University of Bristol, UK

"Modelling electrostatic sensory interactions between plants and polinators: a guide from AAA to Bee"

Plant-arthropod relationships are crucial to the health of global ecosystems and food production. Through co-evolution, arthropods have acquired a variety of novel senses in response to the emergence of floral cues such as scent, colour and shape. The recent discovery that several terrestrial arthropods can sense electrical fields (e-fields) motivates the investigation of floral e-fields as part of their wider sensory ecology. That is, how does a flower's morphology and material properties produce and propagate detectable, ecologically relevant electrical signals? To investigate this, we modelled the e-field interior and exterior of a flower using a novel modification of the popular AAA-least squares algorithm, extending it to two domain boundary value problems. Physically, flowers typically act as dielectrics that inductively charge in the presence of a background electrical field, e.g. charged pollinators or the Earth's atmospheric potential gradient. We therefore present the development and application of this new method for these cases and discuss the biological relevance of the results for sensory and ecological studies.
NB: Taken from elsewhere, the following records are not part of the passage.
/-- R242, R160, R389: an EXIT that empties the handler's slot ends the handler. -/
def execExit (s : State) : Out :=
  s.issue .exit fun c s =>
    let r := c.iss.unit
    match c.u with
    | .crew _ =>
      let s := s.modUnit r fun u =>
        let k := u.scal.trap.slotNo
        let before := (u.slot k).st
        let u := match u with
          | .crew x => .crew (x.exitLanes c.mask)
          | v => v
        if u.scal.trap.inh && before != .empty && (u.slot k).st == .empty then u.endHandler else u
      .done (s.settleCrew r)
    | .cox _ =>
      let s := s.modUnit r fun u => match u with
        | .cox x => .cox { x with slot := Slot.none, ended := true }
        | v => v
      .done ((s.settleGbar r.ident r.gang).reapGang r.ident r.gang)

/-- R159, R237, R241. -/
def execJoin (s : State) : Out :=
  s.issue .join fun c s =>
    let o := c.other
    if c.crew.bracket.isSome || o.st == .empty then .done s
    else if o.st == .joinWait && !o.frozen then
      if o.pc == c.pc then
        .done (s.modCrew c.iss.unit fun x =>
          { x with slot0 := { x.slot0 with pc := c.nextPc, st := .ready, mask := x.slot0.mask ||| x.slot1.mask }
                   slot1 := Slot.none })
      else .trap (ctlTrap 3)
    else .done (s.modSlot c fun x => { x with pc := c.pc, st := .joinWait })

/-- R164, R165, R241. -/
def execBktOpen (s : State) : Out :=
  s.issue .bktOpen fun c s =>
    if c.crew.bracket.isSome then .trap (ctlTrap 7)
    else .done (s.modCrew c.iss.unit fun x =>
      let k := c.iss.slot
      let o := x.slot (1 - k)
      let x := if o.st == .empty then x else x.setSlot (1 - k) { o with frozenBkt := true }
      let x := x.setSlot k { x.slot k with mask := fullMask x.lanes &&& ~~~x.exited }
      { x with bracket := some c.mask })

/-- R164, R165, R241. -/
def execBktClose (s : State) : Out :=
  s.issue .bktClose fun c s =>
    match c.crew.bracket with
    | none => .trap (ctlTrap 7)
    | some b => .done (s.modCrew c.iss.unit fun x =>
      let k := c.iss.slot
      let x := x.setSlot (1 - k) { x.slot (1 - k) with frozenBkt := false }
      let x := x.setSlot k { x.slot k with mask := b }
      { x with bracket := none })

/-- R235. -/
def execRet (s : State) : Out :=
  s.issue .ret fun c s =>
    let link := c.slot.link
    if link.toNat % 4 = 0 then .done (s.jump c (c.lr.codeBase + link.zeroExtend 64))
    else .trap (illegalTrap 3 (firstWord c.i))

/-- R252, R355, R387, R389: traps for non-finite logits that an instruction has ordered follow one by one. -/
def execTret (s : State) : Out :=
  s.issue .tret fun c s =>
    let t := c.u.scal.trap
    if !t.inh then .trap (ctlTrap 8)
    else if t.resume.toNat % 4 ≠ 0 then .trap (illegalTrap 3 (firstWord c.i))
    else
      let r := c.iss.unit
      let s := s.returnTrap r
      match (s.unit? r).bind fun u => firstTrap (u.traps.filter LogitTrap.ordered) with
      | none => .done s
      | some x =>
        let s := s.modUnit r fun u => u.mapTraps fun ts => ts.filter fun y => y != x
        .done (s.takeTrap r t.slotNo x.info (s.codeAddr r t.trapPc) (s.codeAddr r t.resume))

/-- R253, R424. -/
def execBkpt (tag : BitVec 6) (s : State) : Out :=
  s.issue (.bkpt tag) fun c s =>
    if (s.part (s.pid c.iss.unit)).claim then .done (s.stopUnit c.iss.unit c.iss.slot 2 0 tag.toNat c.pc 0 127)
    else .after s { kind := 10, sub := 0, code := tag.zeroExtend 32, addr := 0, lanes := none }

/-- R166, R244: the crew arrives and the slot is blocked until the generation advances; the barriers lie in the workgroup control block,
which must pass its check (R84, R414). -/
def execBar (n : BitVec 6) (s : State) : Out :=
  s.issue (.bar n) fun c s =>
    let r := c.iss.unit
    if c.divergent then .trap { kind := 3, sub := 0, code := n.zeroExtend 32, addr := 0, lanes := none }
    else if ((s.wg? r.ident r.gang (wgOf r)).map Workgroup.ctlBad).getD false then .done (s.integrityCheck r (none, 2))
    else
      let k := n.toNat
      let b := ((s.wg? r.ident r.gang (wgOf r)).bind fun w => w.bars[k]?).getD ⟨0, []⟩
      let (b, g) := b.arrive c.crew.crew
      let s := s.modWg r.ident r.gang (wgOf r) fun w => { w with bars := w.bars.set k b }
      let s := s.modSlot c fun x => { x with st := .blocked (.barrier k g) }
      .done (s.settleBars r.ident r.gang (wgOf r))

/-- The party a unit is at the gang barrier. -/
def gbarParty (u : UnitSt) : Nat :=
  match u with
  | .crew c => 64 * c.wg + c.crew
  | .cox _ => 256

/-- R245. -/
def execGbar (s : State) : Out :=
  s.issue .gbar fun c s =>
    let r := c.iss.unit
    if c.divergent then .trap { kind := 3, sub := 1, code := 0, addr := 0, lanes := none }
    else
      let b := ((s.wg? r.ident r.gang 0).map Workgroup.gbar).getD ⟨0, []⟩
      let (b, g) := b.arrive (gbarParty c.u)
      let s := s.modWg r.ident r.gang 0 fun w => { w with gbar := b }
      let s := s.modSlot c fun x => { x with st := .blocked (.gangBarrier g) }
      .done (s.settleGbar r.ident r.gang)

/-- R138, R246. -/
def execOrnd (s : State) : Out :=
  s.issue .ornd fun c s =>
    let n := c.u.scal.round + 1
    .done ((s.modUnit c.iss.unit fun u => u.setScal { u.scal with round := n }).modLaunch c.iss.unit.ident fun l =>
      { l with top := max l.top n.toNat })

/-- The words of a parked record (R162): a mask and a code offset. -/
def recordWords (single : Bool) (m : Mask) (off : Word) : List Word :=
  if single then [m.extractLsb' 0 32, off, m.extractLsb' 32 32, m.extractLsb' 64 32]
  else [BitVec.ofNat 32 (threads3 m), off]

/-- The mask of a parked record (R162). -/
def recordMask (single : Bool) (ws : List Word) : Mask :=
  let w (k : Nat) : Word := (ws[k]?).getD 0
  if single then w 3 ++ w 2 ++ w 0 else spread3 (w 0).toNat

/-- The record's registers from `n` on. -/
def Ctx.recordAt (c : Ctx) (n : Nat) : List Word := (List.range (if c.single then 4 else 2)).map fun k => c.u.scal.sget (n + k)

/-- Scalar registers written from `n` on. -/
def scalarWrites (n : Nat) (ws : List Word) : List RegWrite := ws.zipIdx.map fun x => ⟨.s, n + x.2, 0, x.1⟩

/-- R161, R238. -/
def execDpark (d : BitVec 8) (s : State) : Out :=
  s.issue (.dpark d) fun c s =>
    if c.other.st == .empty || c.crew.bracket.isSome then .trap (ctlTrap 6)
    else
      let off := (c.nextPc - c.lr.codeBase).extractLsb' 0 32
      let s := s.writeRegs c (scalarWrites d.toNat (recordWords c.single c.mask off))
      let s := s.modSlot c fun _ => Slot.none
      .done (s.settleCrew c.iss.unit)

/-- R161, R162, R239; what the record's lanes are besides is not asked (log entry 116). -/
def execDresume (a : BitVec 8) (s : State) : Out :=
  s.issue (.dresume a) fun c s =>
    let ws := c.recordAt a.toNat
    let m := recordMask c.single ws
    let off : Word := (ws[1]?).getD 0
    if c.other.st != .empty then .trap (ctlTrap 4)
    else if off.toNat % 4 ≠ 0 || m &&& ~~~(fullMask c.crew.lanes) != 0 then .trap (ctlTrap 5)
    else if m == 0 then .done s
    else .done (s.modCrew c.iss.unit fun x => x.setSlot (1 - c.iss.slot)
      { Slot.start (c.lr.codeBase + off.zeroExtend 64) m with link := c.slot.link })

/-- R161, R240. -/
def execDprune (d a : BitVec 8) (s : State) : Out :=
  s.issue (.dprune d a) fun c s =>
    let ws := c.recordAt a.toNat
    let m := recordMask c.single ws &&& ~~~c.mask
    let s := s.writeRegs c (scalarWrites a.toNat (recordWords c.single m ((ws[1]?).getD 0)))
    .done (s.writeRegs c [⟨.q, d.toNat, 0, b2w (m == 0)⟩])

/-! ### Branches -/

/-- R234. -/
def execBra (o : Op) (s : State) : Out := s.issue (.bra o) fun c s => .done (s.jump c c.target)

/-- R234. -/
def execBrc (o : Op) (s : State) : Out :=
  s.issue (.brc o) fun c s =>
    let taken := match c.u with
      | .cox x => if c.fn % 4 = 2 then !(x.scal.qget o.sa.toNat) else x.scal.qget o.sa.toNat
      | .crew x =>
        let t := x.pget o.sa.toNat &&& c.mask
        match c.fn % 4 with
        | 0 => t != 0
        | 1 => t == c.mask
        | _ => t == 0
    .done (if taken then s.jump c c.target else s)

/-- R158, R236. -/
def execBrd (o : Op) (s : State) : Out :=
  s.issue (.brd o) fun c s =>
    let p := c.crew.pget o.sa.toNat
    let m := c.mask
    let t := p &&& m
    match (({ c with act := m }).mismatch fun l => (b2w (p.getLsbD l)).zeroExtend 64) with
    | some (l, x) => .mismatch l x
    | none =>
      if splitsSegment c.single c.crew.limbN t then .trap (TrapInfo.of 4 1)
      else if t == 0 then .done s
      else if t == m then .done (s.jump c c.target)
      else if c.crew.bracket.isSome then .trap (ctlTrap 2)
      else if c.other.st != .empty then .trap (ctlTrap 1)
      else .done (s.modCrew c.iss.unit fun x =>
        let k := c.iss.slot
        let x := x.setSlot (1 - k) { Slot.start c.target t with link := c.slot.link }
        x.setSlot k { x.slot k with mask := m &&& ~~~t })

/-- LINK set to the offset of the next instruction (R235). -/
def State.setLink (s : State) (c : Ctx) : State :=
  s.modSlot c fun x => { x with link := (c.nextPc - c.lr.codeBase).extractLsb' 0 32 }

/-- R235. -/
def execCall (o : Op) (s : State) : Out := s.issue (.call o) fun c s => .done ((s.setLink c).jump c c.target)

/-- R207, R234. -/
def execBrx (o : Op) (s : State) : Out :=
  s.issue (.brx o) fun c s =>
    match c.absTarget with
    | some pc => .done (s.jump c pc)
    | none => .trap (illegalTrap 3 (firstWord c.i))

/-- R207, R235. -/
def execCallx (o : Op) (s : State) : Out :=
  s.issue (.callx o) fun c s =>
    match c.absTarget with
    | some pc => .done ((s.setLink c).jump c pc)
    | none => .trap (illegalTrap 3 (firstWord c.i))

/-! ### Drawn work, engine waits, handles -/

/-- R247: READY is cleared and the request sent. -/
def execDraw (o : Op) (s : State) : Out :=
  s.issue (.draw o) fun c s =>
    let r := c.iss.unit
    let mbox := (c.s32 0).toNat
    let b := (c.s32 1).toNat
    if bits b 20 12 ≠ 0 then .trap (ctlTrap 9)
    else match c.spRecord mbox 32 32 with
      | .error k => c.recFault s k 1 mbox
      | .ok (wg, off) =>
        match s.watchSp r.ident r.gang wg ((List.range 8).map fun j => off + 24 + j) c.slot.skipWatch with
        | some (n, addr) => .watch n addr 127
        | none =>
          let s := s.spWrite r wg (off + 24) (List.replicate 8 0)
          let s := s.modWg r.ident r.gang (wgOf r) fun w => { w with draws := w.draws + 1 }
          .done { s with dealer := { s.dealer with draws := s.dealer.draws ++ [⟨r, wgOf r, mbox, bits b 0 20, c.lr.asid⟩] } }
Our adapted AAA algorithm gives accurate and rapid results dependent on only three parameters: the relative permittivity of the flower, flower shape and the location of the pollinator(s). The results show how flowers display distinct information about their morphology, pollen availability and nearby pollinators, at distance, through the perturbed e-field. As well as how predators, such as the crab spider, can use flowers to mask their own electrical presence and draw in unsuspecting prey. The results of the two-dimensional AAA method also shows good qualitative agreement with equivalent three-dimensional finite element models. Biologically, our results highlight the significant role floral electrics may play in plant-pollinator and predator-prey relationships, unveiling previously unstudied facets.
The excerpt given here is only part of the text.